Segment Start: Material supplied
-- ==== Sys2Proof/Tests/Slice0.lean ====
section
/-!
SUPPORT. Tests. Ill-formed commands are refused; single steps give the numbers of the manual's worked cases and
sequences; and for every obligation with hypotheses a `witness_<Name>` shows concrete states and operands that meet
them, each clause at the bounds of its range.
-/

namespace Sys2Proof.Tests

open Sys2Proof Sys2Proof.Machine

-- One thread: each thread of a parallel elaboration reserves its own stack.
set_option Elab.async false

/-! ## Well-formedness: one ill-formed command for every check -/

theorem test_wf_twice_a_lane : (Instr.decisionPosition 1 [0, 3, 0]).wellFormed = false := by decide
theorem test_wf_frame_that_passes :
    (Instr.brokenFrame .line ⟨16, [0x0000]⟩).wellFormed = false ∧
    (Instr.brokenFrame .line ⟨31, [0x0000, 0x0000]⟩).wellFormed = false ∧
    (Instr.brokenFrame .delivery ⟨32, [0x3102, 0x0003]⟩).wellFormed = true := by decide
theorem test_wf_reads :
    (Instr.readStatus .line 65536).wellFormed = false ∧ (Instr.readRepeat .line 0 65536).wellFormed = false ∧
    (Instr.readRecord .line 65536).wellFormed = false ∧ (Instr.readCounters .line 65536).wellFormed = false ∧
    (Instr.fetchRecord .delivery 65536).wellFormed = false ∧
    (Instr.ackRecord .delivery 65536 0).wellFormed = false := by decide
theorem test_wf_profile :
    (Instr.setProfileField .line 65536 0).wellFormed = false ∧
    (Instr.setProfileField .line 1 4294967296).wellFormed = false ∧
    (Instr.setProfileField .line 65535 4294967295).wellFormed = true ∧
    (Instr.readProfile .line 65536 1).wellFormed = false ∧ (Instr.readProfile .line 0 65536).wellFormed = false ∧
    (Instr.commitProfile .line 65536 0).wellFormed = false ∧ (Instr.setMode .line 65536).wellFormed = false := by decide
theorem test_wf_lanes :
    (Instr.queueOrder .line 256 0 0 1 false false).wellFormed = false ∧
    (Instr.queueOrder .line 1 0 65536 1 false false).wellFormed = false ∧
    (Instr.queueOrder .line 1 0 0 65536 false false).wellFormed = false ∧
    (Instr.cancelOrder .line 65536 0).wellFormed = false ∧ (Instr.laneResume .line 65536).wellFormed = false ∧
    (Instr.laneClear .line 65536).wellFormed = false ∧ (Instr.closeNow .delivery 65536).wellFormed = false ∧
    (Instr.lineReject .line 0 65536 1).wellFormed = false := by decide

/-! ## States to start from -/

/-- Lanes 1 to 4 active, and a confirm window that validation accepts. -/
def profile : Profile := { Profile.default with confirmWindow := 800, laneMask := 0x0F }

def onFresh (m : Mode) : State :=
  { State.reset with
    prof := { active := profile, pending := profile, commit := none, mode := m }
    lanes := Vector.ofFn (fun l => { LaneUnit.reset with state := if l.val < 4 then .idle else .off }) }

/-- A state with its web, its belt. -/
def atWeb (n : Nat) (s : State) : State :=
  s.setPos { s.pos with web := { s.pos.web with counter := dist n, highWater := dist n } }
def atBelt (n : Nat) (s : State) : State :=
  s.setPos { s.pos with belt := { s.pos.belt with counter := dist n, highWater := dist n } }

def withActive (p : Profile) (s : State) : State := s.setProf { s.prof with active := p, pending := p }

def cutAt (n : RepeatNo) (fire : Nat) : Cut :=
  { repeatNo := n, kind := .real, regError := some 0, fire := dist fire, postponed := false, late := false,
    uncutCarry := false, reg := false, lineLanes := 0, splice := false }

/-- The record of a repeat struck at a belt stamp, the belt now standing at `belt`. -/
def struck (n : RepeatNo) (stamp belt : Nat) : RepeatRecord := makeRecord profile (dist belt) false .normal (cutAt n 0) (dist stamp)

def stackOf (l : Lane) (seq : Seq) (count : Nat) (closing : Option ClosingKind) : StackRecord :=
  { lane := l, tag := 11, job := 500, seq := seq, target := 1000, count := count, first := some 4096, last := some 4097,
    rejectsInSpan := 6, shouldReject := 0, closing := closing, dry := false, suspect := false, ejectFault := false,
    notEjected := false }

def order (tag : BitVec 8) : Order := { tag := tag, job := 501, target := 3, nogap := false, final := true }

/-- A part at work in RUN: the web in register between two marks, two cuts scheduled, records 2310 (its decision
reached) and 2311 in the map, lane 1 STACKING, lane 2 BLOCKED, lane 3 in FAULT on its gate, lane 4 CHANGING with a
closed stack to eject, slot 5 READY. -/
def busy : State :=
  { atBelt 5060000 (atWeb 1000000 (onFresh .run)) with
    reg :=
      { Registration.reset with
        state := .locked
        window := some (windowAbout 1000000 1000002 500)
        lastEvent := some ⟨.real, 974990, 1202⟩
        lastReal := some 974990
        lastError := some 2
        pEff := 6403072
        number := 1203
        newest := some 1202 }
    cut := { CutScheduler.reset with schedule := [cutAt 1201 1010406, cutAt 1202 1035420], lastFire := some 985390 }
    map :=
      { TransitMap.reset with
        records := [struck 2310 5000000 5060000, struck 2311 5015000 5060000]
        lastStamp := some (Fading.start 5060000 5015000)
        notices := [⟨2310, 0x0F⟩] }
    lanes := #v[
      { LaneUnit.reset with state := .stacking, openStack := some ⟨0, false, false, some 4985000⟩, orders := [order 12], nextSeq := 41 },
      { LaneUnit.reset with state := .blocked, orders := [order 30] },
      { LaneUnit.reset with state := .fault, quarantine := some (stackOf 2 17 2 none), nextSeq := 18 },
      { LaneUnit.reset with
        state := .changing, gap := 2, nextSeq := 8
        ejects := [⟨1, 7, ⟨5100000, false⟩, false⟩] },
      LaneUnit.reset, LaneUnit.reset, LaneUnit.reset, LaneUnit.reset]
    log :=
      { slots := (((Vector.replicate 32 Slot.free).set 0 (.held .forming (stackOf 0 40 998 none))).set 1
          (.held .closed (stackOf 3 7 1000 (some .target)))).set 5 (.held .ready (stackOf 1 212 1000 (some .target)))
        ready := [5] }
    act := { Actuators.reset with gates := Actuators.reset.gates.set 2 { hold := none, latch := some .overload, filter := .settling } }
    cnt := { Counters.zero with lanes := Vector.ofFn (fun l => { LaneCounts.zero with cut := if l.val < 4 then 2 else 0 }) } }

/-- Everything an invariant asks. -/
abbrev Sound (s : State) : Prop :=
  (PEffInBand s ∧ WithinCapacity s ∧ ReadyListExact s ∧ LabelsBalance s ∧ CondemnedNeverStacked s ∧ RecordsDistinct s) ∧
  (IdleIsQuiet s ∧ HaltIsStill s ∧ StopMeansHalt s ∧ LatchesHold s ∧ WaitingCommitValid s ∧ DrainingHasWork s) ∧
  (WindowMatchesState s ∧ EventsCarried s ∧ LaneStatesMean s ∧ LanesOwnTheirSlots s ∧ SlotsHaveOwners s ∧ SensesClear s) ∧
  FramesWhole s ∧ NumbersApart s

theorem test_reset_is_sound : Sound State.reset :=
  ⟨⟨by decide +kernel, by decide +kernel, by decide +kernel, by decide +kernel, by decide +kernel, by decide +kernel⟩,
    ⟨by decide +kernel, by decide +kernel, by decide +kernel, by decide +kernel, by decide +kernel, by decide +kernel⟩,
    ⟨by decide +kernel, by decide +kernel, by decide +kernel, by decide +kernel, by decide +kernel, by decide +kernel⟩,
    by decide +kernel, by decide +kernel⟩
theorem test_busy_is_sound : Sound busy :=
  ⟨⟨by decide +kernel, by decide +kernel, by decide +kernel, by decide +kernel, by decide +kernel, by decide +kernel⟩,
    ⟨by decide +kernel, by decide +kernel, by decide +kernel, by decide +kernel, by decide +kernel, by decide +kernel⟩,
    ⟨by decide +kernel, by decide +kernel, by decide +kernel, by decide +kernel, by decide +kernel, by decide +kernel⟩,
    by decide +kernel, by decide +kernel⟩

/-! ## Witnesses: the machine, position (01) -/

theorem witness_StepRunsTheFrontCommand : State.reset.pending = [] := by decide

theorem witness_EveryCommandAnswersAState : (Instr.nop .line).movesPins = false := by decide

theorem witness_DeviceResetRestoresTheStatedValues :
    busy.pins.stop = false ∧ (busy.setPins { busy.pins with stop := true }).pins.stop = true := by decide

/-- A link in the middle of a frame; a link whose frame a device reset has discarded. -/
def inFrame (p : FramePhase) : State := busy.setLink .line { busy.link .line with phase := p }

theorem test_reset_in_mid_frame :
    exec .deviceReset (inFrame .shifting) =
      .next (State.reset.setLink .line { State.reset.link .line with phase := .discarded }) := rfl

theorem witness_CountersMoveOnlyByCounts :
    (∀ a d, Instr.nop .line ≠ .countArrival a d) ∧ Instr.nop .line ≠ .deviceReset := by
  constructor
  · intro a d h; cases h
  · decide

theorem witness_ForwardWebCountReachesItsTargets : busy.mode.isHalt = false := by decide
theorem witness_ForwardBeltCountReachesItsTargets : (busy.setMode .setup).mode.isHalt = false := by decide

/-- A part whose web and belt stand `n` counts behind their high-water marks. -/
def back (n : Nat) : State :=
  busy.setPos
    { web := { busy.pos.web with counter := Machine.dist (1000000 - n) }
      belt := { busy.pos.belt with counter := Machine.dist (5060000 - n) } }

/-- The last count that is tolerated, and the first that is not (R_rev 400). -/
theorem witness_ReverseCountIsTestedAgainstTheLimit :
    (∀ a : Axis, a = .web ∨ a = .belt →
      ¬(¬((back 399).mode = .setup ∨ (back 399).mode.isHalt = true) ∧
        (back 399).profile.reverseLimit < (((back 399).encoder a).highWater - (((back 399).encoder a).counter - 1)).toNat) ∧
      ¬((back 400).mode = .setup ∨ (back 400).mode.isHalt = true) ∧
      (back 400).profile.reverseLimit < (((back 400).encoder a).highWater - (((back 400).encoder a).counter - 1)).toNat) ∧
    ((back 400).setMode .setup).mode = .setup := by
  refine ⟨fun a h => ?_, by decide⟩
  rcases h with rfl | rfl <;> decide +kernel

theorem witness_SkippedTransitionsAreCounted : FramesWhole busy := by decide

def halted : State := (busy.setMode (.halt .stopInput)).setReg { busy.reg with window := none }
Segment End: Material supplied
Segment Start: Material supplied
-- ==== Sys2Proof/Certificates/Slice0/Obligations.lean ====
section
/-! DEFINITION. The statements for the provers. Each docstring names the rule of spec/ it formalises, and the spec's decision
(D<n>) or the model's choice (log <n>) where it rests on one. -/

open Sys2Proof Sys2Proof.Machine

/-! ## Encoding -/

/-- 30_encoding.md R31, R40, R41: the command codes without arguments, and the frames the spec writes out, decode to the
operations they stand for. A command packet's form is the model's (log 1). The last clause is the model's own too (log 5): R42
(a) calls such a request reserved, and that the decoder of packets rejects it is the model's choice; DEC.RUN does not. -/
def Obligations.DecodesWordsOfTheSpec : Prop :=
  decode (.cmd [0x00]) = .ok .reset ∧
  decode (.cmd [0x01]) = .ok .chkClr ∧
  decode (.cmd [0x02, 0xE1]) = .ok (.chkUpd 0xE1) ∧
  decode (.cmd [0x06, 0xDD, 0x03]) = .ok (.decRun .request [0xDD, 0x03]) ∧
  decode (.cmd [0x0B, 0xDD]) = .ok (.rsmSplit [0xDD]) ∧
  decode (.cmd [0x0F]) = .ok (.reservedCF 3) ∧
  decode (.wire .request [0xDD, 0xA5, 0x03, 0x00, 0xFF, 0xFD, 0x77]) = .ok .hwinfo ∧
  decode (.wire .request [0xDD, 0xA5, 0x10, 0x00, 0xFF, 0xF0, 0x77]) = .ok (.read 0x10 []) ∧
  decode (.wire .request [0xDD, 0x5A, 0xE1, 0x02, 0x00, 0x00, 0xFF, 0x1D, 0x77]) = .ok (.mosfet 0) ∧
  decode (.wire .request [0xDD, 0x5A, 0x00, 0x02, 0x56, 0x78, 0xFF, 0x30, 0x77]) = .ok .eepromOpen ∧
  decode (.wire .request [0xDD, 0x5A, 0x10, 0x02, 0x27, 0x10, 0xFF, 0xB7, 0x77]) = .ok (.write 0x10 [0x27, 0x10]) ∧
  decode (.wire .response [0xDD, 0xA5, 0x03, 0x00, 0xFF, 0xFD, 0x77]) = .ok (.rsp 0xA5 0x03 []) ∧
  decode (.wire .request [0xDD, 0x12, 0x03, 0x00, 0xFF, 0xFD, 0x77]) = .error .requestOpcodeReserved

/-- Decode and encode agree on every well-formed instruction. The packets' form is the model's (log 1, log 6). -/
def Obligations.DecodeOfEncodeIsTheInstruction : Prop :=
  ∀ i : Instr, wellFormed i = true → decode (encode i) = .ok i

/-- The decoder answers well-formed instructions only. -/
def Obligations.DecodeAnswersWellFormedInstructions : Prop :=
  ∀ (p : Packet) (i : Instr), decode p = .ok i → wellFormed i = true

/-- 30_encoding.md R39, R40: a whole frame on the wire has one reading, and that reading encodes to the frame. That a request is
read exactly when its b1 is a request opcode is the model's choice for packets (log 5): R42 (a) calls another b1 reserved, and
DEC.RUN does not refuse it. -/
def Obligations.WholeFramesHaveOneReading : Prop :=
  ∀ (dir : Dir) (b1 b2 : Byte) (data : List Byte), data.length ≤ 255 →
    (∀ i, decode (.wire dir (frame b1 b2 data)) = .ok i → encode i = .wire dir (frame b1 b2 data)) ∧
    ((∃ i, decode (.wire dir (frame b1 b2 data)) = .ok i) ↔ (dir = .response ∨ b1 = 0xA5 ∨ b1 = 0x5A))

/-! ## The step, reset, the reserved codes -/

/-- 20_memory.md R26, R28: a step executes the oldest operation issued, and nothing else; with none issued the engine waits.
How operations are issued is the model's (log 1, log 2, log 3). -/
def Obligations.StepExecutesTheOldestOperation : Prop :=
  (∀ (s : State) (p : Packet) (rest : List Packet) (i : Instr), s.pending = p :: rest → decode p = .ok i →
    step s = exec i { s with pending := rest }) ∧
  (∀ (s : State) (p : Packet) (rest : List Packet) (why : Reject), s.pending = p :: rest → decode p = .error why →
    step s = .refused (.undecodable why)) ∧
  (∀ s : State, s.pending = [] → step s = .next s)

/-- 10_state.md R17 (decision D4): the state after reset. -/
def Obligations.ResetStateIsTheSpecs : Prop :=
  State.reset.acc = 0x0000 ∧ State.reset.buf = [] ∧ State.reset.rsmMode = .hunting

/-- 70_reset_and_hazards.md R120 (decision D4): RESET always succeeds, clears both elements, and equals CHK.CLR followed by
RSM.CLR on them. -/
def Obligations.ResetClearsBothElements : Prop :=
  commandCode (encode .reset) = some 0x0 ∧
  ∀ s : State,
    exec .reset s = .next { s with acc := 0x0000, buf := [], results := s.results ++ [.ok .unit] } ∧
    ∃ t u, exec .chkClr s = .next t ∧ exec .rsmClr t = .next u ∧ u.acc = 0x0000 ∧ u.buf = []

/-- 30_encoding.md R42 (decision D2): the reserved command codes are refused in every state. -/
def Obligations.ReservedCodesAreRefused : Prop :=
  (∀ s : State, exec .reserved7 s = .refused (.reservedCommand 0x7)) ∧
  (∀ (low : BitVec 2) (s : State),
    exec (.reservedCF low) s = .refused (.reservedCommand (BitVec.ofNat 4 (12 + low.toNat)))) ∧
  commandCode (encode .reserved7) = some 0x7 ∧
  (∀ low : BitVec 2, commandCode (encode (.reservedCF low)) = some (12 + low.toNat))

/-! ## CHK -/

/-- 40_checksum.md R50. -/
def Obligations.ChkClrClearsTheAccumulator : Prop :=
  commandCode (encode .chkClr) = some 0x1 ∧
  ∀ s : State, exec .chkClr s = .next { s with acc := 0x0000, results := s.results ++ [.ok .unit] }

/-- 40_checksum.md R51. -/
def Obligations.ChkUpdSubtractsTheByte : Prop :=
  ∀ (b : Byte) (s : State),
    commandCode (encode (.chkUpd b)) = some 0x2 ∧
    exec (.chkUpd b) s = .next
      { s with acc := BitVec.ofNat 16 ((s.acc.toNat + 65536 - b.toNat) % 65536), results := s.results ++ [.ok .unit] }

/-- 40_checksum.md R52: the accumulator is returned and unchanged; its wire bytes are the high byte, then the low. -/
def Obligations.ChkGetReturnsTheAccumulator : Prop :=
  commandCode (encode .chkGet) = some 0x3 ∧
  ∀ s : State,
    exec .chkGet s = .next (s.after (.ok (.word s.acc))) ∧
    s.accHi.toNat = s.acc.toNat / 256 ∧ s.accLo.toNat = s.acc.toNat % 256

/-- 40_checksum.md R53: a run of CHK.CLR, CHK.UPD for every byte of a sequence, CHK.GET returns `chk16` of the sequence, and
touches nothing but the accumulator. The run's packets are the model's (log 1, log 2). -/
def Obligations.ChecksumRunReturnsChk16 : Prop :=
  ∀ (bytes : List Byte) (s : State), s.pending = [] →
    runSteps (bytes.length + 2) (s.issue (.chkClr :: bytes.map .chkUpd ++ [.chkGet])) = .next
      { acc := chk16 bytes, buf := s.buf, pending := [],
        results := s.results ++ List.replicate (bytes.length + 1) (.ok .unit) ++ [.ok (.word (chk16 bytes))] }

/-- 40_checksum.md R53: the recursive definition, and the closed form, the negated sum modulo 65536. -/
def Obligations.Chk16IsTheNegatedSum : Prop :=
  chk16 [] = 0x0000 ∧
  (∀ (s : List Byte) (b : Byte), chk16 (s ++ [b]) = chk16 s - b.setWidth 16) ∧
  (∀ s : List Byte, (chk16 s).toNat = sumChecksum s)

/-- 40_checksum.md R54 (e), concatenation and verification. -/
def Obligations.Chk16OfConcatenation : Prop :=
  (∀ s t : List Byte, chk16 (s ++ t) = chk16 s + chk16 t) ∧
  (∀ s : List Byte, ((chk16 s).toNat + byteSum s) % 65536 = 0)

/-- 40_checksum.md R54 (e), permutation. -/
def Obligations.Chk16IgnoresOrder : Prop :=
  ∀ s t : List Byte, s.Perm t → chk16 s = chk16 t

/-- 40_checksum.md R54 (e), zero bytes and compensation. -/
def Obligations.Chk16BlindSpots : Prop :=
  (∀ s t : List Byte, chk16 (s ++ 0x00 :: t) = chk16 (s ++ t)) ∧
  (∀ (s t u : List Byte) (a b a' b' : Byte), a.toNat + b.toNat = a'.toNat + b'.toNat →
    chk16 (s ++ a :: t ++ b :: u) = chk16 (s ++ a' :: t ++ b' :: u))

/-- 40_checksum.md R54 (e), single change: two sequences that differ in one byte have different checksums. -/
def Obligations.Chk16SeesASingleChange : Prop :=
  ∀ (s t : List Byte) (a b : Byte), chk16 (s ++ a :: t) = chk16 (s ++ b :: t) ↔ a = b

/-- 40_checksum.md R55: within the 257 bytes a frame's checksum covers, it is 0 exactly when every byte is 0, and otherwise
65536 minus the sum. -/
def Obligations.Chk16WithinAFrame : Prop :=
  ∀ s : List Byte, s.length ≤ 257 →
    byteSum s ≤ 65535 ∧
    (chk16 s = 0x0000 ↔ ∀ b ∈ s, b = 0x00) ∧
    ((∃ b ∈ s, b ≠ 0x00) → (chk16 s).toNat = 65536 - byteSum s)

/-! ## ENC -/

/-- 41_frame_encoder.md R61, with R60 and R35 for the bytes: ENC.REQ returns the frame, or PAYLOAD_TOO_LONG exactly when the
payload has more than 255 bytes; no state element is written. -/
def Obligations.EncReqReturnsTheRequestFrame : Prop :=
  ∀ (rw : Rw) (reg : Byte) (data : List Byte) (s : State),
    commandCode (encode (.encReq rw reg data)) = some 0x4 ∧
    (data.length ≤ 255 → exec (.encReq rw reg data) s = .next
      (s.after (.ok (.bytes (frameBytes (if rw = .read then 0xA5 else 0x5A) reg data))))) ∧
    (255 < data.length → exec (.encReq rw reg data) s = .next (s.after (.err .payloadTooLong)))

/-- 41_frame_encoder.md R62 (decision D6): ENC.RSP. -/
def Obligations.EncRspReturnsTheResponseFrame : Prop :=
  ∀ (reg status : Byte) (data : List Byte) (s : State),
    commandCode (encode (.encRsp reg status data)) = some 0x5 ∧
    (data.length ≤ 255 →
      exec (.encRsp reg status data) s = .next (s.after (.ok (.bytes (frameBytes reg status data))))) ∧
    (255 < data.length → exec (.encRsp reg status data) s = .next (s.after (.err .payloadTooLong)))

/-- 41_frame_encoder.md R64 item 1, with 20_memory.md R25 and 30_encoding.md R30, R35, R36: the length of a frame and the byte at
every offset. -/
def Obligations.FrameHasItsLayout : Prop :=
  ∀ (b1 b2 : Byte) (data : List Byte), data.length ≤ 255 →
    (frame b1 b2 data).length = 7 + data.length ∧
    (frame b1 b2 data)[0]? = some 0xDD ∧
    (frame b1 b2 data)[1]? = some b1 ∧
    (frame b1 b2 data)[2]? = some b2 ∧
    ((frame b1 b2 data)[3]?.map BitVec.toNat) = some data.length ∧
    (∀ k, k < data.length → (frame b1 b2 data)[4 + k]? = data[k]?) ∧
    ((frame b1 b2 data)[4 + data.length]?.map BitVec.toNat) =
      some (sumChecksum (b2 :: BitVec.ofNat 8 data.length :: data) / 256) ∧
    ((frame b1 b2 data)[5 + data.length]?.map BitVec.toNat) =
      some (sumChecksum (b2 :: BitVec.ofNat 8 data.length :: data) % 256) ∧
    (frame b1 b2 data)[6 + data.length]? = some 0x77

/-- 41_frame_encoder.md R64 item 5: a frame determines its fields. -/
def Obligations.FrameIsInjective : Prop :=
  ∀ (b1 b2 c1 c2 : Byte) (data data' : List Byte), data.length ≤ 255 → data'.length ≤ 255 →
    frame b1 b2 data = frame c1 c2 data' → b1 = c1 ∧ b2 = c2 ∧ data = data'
Segment End: Material supplied
Brief: Using the records above, report the count of lines holding "exactly" and nothing else.

Response to this exercise: 3